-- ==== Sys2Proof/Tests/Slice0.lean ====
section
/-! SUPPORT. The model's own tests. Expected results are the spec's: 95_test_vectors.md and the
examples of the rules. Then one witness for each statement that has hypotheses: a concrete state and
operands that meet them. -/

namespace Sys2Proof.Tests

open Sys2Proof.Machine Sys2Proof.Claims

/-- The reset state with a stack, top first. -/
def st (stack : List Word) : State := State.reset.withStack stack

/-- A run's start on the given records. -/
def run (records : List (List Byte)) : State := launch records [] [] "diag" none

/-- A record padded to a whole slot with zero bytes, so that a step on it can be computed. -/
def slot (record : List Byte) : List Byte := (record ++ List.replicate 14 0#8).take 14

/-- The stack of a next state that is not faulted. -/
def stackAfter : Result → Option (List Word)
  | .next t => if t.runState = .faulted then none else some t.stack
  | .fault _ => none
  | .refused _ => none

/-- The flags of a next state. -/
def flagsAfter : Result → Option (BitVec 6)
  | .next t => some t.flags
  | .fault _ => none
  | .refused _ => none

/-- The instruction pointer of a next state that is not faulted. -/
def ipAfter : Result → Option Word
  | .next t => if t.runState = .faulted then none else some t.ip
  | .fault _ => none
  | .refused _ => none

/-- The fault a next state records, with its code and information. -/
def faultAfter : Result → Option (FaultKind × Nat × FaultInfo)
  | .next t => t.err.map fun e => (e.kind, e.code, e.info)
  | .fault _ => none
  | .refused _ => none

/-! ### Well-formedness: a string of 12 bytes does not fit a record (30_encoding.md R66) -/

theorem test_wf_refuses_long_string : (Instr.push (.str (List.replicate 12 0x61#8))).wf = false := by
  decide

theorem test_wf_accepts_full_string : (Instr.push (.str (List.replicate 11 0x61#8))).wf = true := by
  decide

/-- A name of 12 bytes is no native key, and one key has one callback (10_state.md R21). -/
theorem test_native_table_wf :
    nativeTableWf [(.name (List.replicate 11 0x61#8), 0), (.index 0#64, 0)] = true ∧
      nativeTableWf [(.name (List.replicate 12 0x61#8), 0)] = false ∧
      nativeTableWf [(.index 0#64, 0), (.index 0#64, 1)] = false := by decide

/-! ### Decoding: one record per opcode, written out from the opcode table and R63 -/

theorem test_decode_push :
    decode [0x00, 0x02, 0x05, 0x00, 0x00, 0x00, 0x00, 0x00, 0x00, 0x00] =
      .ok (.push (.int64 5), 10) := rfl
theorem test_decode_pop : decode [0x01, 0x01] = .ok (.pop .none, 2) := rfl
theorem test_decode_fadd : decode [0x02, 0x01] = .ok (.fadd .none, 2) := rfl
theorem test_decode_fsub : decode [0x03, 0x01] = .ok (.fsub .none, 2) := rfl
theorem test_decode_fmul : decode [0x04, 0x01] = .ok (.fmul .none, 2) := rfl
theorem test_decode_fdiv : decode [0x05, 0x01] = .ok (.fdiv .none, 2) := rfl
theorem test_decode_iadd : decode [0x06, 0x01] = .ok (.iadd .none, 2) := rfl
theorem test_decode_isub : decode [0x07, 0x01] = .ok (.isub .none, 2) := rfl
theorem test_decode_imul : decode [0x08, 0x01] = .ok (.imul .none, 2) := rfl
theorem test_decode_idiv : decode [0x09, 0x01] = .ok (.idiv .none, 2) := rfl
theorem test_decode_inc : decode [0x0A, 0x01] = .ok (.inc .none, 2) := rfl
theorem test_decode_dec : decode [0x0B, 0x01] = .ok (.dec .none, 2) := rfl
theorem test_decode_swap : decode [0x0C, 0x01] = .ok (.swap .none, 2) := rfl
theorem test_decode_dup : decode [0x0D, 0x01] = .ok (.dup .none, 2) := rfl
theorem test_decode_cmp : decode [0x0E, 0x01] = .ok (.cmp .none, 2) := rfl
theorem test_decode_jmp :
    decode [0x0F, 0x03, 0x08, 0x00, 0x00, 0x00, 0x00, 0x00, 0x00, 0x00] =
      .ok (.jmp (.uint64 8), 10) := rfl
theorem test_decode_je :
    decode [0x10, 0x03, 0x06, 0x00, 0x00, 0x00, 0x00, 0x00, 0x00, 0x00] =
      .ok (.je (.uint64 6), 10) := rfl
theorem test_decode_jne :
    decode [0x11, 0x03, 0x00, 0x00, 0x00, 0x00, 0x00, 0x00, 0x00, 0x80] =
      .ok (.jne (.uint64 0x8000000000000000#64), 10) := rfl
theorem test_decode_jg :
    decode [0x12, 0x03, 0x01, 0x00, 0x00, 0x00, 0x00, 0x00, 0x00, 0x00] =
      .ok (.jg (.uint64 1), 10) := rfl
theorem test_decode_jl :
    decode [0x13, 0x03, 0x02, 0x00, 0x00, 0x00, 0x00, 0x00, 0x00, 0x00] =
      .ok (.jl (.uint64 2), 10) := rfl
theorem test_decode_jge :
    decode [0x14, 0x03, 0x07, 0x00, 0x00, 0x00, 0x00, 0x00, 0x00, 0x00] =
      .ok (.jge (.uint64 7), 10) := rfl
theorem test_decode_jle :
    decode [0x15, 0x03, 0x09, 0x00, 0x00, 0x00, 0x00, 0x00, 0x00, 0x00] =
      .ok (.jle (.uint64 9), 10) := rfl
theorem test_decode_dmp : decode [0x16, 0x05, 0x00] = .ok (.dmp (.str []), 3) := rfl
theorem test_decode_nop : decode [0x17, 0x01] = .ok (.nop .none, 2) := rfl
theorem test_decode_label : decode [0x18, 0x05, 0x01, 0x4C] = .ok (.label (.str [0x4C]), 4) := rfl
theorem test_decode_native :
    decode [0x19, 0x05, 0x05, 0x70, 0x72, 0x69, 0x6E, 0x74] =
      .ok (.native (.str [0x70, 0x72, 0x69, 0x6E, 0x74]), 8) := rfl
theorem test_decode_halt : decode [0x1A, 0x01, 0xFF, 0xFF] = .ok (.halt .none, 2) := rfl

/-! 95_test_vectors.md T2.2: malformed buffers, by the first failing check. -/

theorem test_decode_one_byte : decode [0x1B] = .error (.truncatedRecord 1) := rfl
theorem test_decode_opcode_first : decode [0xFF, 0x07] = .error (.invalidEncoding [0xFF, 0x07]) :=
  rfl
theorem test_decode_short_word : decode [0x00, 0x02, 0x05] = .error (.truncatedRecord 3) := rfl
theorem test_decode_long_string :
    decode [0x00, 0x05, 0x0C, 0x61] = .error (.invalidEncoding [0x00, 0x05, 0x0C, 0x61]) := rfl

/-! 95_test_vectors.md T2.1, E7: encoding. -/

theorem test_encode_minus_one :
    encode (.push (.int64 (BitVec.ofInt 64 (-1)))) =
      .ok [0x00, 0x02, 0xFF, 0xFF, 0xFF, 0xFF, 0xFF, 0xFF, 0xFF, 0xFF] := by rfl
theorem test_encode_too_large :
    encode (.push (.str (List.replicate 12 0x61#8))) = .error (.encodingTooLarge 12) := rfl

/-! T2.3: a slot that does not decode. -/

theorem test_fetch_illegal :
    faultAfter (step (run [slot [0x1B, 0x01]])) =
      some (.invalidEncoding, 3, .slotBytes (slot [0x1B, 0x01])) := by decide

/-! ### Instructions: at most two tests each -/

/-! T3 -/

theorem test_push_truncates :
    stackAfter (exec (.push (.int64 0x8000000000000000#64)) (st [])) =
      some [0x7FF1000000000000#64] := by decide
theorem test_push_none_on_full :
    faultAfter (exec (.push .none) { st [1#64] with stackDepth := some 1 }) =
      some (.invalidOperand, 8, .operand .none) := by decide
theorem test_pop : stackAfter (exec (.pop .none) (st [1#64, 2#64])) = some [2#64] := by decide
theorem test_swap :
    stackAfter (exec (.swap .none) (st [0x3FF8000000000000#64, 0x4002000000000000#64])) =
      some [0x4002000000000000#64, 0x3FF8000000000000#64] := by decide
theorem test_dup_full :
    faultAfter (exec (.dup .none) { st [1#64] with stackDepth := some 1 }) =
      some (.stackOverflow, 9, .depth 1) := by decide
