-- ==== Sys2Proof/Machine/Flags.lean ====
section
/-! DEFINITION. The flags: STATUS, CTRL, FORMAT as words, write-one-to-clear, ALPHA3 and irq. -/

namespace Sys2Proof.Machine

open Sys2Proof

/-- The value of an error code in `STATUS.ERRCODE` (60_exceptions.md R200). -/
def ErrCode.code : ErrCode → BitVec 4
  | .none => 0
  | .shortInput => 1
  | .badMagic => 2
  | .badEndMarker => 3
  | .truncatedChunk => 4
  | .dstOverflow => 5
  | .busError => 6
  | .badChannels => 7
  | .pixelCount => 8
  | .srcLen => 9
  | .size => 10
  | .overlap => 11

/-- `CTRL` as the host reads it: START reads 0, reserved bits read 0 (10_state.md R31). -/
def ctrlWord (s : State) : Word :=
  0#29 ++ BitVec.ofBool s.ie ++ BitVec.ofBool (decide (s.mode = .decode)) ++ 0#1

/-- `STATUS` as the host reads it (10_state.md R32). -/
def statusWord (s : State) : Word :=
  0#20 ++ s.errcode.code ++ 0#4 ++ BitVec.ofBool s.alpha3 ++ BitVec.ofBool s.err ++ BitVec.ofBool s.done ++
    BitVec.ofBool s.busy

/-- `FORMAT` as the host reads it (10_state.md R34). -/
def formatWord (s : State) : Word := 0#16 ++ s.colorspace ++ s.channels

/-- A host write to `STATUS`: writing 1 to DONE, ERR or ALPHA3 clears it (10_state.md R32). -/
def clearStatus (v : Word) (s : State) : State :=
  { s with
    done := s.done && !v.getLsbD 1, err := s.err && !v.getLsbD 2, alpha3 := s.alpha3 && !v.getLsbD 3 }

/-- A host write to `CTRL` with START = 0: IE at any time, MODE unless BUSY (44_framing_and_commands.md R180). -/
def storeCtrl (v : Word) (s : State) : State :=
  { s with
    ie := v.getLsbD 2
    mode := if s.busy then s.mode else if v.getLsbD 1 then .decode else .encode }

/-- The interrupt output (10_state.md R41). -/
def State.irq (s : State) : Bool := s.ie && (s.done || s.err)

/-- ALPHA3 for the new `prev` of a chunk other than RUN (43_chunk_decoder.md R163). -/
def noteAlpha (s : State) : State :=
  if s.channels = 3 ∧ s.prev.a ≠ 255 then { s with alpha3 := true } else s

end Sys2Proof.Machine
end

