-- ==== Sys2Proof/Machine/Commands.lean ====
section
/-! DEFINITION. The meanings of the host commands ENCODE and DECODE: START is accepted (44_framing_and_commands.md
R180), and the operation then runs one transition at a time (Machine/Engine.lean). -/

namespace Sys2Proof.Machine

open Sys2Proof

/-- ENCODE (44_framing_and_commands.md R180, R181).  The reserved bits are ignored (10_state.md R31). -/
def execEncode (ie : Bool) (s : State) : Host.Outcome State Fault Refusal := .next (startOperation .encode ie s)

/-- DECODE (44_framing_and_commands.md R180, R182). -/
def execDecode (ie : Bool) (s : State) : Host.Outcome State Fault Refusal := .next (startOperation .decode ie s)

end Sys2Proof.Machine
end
● ● ●
Task directions | From the material above, set down exactly the lines starting at the one with "def stackAfter : Result → Option (List Word)" and ending at the one with "theorem test_decode_fmul : decode", end lines included.

Answer for this exercise |
def stackAfter : Result → Option (List Word)
  | .next t => if t.runState = .faulted then none else some t.stack
  | .fault _ => none
  | .refused _ => none

/-- The flags of a next state. -/
def flagsAfter : Result → Option (BitVec 6)
  | .next t => some t.flags
  | .fault _ => none
  | .refused _ => none

/-- The instruction pointer of a next state that is not faulted. -/
def ipAfter : Result → Option Word
  | .next t => if t.runState = .faulted then none else some t.ip
  | .fault _ => none
  | .refused _ => none

/-- The fault a next state records, with its code and information. -/
def faultAfter : Result → Option (FaultKind × Nat × FaultInfo)
  | .next t => t.err.map fun e => (e.kind, e.code, e.info)
  | .fault _ => none
  | .refused _ => none

/-! ### Well-formedness: a string of 12 bytes does not fit a record (30_encoding.md R66) -/

theorem test_wf_refuses_long_string : (Instr.push (.str (List.replicate 12 0x61#8))).wf = false := by
  decide

theorem test_wf_accepts_full_string : (Instr.push (.str (List.replicate 11 0x61#8))).wf = true := by
  decide

/-- A name of 12 bytes is no native key, and one key has one callback (10_state.md R21). -/
theorem test_native_table_wf :
    nativeTableWf [(.name (List.replicate 11 0x61#8), 0), (.index 0#64, 0)] = true ∧
      nativeTableWf [(.name (List.replicate 12 0x61#8), 0)] = false ∧
      nativeTableWf [(.index 0#64, 0), (.index 0#64, 1)] = false := by decide

/-! ### Decoding: one record per opcode, written out from the opcode table and R63 -/

theorem test_decode_push :
    decode [0x00, 0x02, 0x05, 0x00, 0x00, 0x00, 0x00, 0x00, 0x00, 0x00] =
      .ok (.push (.int64 5), 10) := rfl
theorem test_decode_pop : decode [0x01, 0x01] = .ok (.pop .none, 2) := rfl
theorem test_decode_fadd : decode [0x02, 0x01] = .ok (.fadd .none, 2) := rfl
theorem test_decode_fsub : decode [0x03, 0x01] = .ok (.fsub .none, 2) := rfl
theorem test_decode_fmul : decode [0x04, 0x01] = .ok (.fmul .none, 2) := rfl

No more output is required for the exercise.